No prizes for guessing what gives Java this performance edge ;-). Even a simple PHP application needs help from external caching, and other auxiliary mechanisms in order to satisfactorily serve anything more than a handful of requests per second.
Independently accessible service layer
Say we have an application up and running, and it needs to be accessible though multiple devices, and over multiple channels like HTML, REST/SOAP, RSS and what not. Most platforms come pre-packaged with a scaffolding system for building the presentation layer on HTML by default. This is not a bad thing in general, except when I’m accessing the app from something other than a web browser, such as a mobile app with (screens built in), or from another webapp. In cases like this, I would like not even the slightest overhead to be incurred in loading and building any part of any presentation layer that is not required for serving these requests.
This is possible only when the framework has been designed from ground up with ‘headless’ operation in mind. Basically this translates to a totally detachable service layer that can be invoked independently of the default presentation system.
Lightweight domain objects
I’ve come across a few excellent frameworks that do something I find really strange, and the reason for which escapes me. Their domain modelling paradigm dictates that all business logic pertaining to a specific domain model be contained in the model itself.

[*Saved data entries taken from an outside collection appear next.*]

-- ==== Sys2Proof/Laws/PerInstr.lean ====
section
/-! SUPPORT. One lemma per instruction: its slot fits in 96 bits, its opcode is assigned, and a legal one parses back. -/

namespace Sys2Proof.Laws.Wf

/-- An instruction's slot is 96 bits with an assigned opcode, and from it a legal instruction is parsed again. -/
def Statement (i : Instr) : Prop :=
  ∀ w, encodeSlot i = some w → w < 2 ^ 96 ∧ (fmtOf (w % 512)).isSome = true ∧ (i.legal = true → parseSlot w i.ext = .ok i)

theorem of_s {i : Instr} {op : Nat} {r : SRule} {f : SF} (hs : i.shape = .s op r f) (ho : op < 512) (hf : fmtOf op = some .s)
    (hb : i.legal = true → buildS op f = some i) : Statement i := by
  intro w h
  simp only [encodeSlot, hs, Option.some.injEq] at h
  obtain ⟨hw, hm⟩ := SF.pack_slot op f ho
  rw [h] at hw hm
  refine ⟨hw, by rw [hm, hf]; rfl, fun hl => ?_⟩
  have he : i.ext = f.ext := by simp only [Instr.ext, hs]
  unfold parseSlot
  simp only [hm, hf, he]
  rw [← h, SF.parse_pack, Option.bind_some, hb hl]

theorem of_v {i : Instr} {op : Nat} {r : VRule} {f : VF} (hs : i.shape = .v op r f) (ho : op < 512) (hf : fmtOf op = some .v)
    (hb : i.legal = true → buildV op f = some i) : Statement i := by
  intro w h
  simp only [encodeSlot, hs, Option.some.injEq] at h
  obtain ⟨hw, hm⟩ := VF.pack_slot op f ho
  rw [h] at hw hm
  refine ⟨hw, by rw [hm, hf]; rfl, fun hl => ?_⟩
  have he : i.ext = f.ext := by simp only [Instr.ext, hs]
  unfold parseSlot
  simp only [hm, hf, he]
  rw [← h, VF.parse_pack, Option.bind_some, hb hl]

theorem of_b {i : Instr} {op : Nat} {r : BRule} {f : BF} (hs : i.shape = .b op r f) (ho : op < 512) (hf : fmtOf op = some .b)
    (hb : i.legal = true → buildB op f = some i) : Statement i := by
  intro w h
  simp only [encodeSlot, hs, Option.some.injEq] at h
  obtain ⟨hw, hm⟩ := BF.pack_slot op f ho
  rw [h] at hw hm
  refine ⟨hw, by rw [hm, hf]; rfl, fun hl => ?_⟩
  unfold parseSlot
  simp only [hm, hf]
  rw [← h, BF.parse_pack, Option.bind_some, hb hl]

theorem of_q {i : Instr} {op : Nat} {r : QRule} {f : QF} (hs : i.shape = .q op r f) (ho : op < 512) (hf : fmtOf op = some .q)
    (hb : i.legal = true → buildQ op f = some i) : Statement i := by
  intro w h
  simp only [encodeSlot, hs, Option.some.injEq] at h
  obtain ⟨hw, hm⟩ := QF.pack_slot op f ho
  rw [h] at hw hm
  refine ⟨hw, by rw [hm, hf]; rfl, fun hl => ?_⟩
  unfold parseSlot
  simp only [hm, hf]
  rw [← h, QF.parse_pack, Option.bind_some, hb hl]

theorem of_m {i : Instr} {op : Nat} {r : MRule} {f : MF} (hs : i.shape = .m op r f) (ho : op < 512) (hf : fmtOf op = some .m)
    (hb : i.legal = true → buildM op f = some i) : Statement i := by
  intro w h
  simp only [encodeSlot, hs, Option.some.injEq] at h
  obtain ⟨hw, hm⟩ := MF.pack_slot op f ho
  rw [h] at hw hm
  refine ⟨hw, by rw [hm, hf]; rfl, fun hl => ?_⟩
  have he : i.ext = f.ext := by simp only [Instr.ext, hs]
  unfold parseSlot
  simp only [hm, hf, he]
  rw [← h, MF.parse_pack, Option.bind_some, hb hl]

theorem of_a {i : Instr} {op : Nat} {r : ARule} {f : AF} (hs : i.shape = .a op r f) (ho : op < 512) (hf : fmtOf op = some .a)
    (hb : i.legal = true → buildA op f = some i) : Statement i := by
  intro w h
  simp only [encodeSlot, hs, Option.some.injEq] at h
  obtain ⟨hw, hm⟩ := AF.pack_slot op f ho
  rw [h] at hw hm
  refine ⟨hw, by rw [hm, hf]; rfl, fun hl => ?_⟩
  unfold parseSlot
  simp only [hm, hf]
  rw [← h, AF.parse_pack, Option.bind_some, hb hl]

theorem of_x {i : Instr} {op : Nat} {r : XRule} {f : XF} (hs : i.shape = .x op r f) (ho : op < 512) (hf : fmtOf op = some .x)
    (hb : i.legal = true → buildX op f = some i) : Statement i := by
  intro w h
  simp only [encodeSlot, hs, Option.some.injEq] at h
  obtain ⟨hw, hm⟩ := XF.pack_slot op f ho
  rw [h] at hw hm
  refine ⟨hw, by rw [hm, hf]; rfl, fun hl => ?_⟩
  unfold parseSlot
  simp only [hm, hf]
  rw [← h, XF.parse_pack, Option.bind_some, hb hl]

Really??! In cases where one is building large lists of objects of a particular ‘heavyweight’ domain class, this embedded business logic is simply bloating the memory usage. Now I get the part about static methods and variables (before the slingshots come out ;-) ) which are instantiated just once per class and not per object, but static members were designed with different architectural goals in mind, and not specifically as a memory saving construct. Hence they do help reduce the overhead somewhat, but not by much (every object still needs to maintain pointers to reference the static members).
Another problem is: where do you put logic whose concern spans multiple domain classes? Or has nothing to do with domain classes? Neverending source of confusion, that.
I would rather go for a design which treats domain objects as simple data beans, with no more than the simplest validation rules built in. The heavy lifting of business logic should be borne by a dedicated service layer. This approach also simplifies the implementation of independently accessible service methods that I outlined in the previous section.
Pluggable storage backend
This is a short one. Most frameworks support interchanging one RDBMS with another fairly smoothly. I want to throw NoSQL stores into the mix. I want to be able to plug in MongoDB or Couchbase, for instance, to supplement the RDBMS with certain functions that NoSQL DBs excel at, but I don’t want to change the way I use the persistence layer. Whatever the technology I use for abstracting the storage functionality in the application, its API must let me work seamlessly with non-relational data stores as well.
That more or less covers my wishlist of things I’m looking for, in a web framework. In order to keep the title short, I didn’t mention it has to be open source as well (yes it does :-) ). I think I might have found one that manages to check all boxes on the list, but I’m open to suggestions.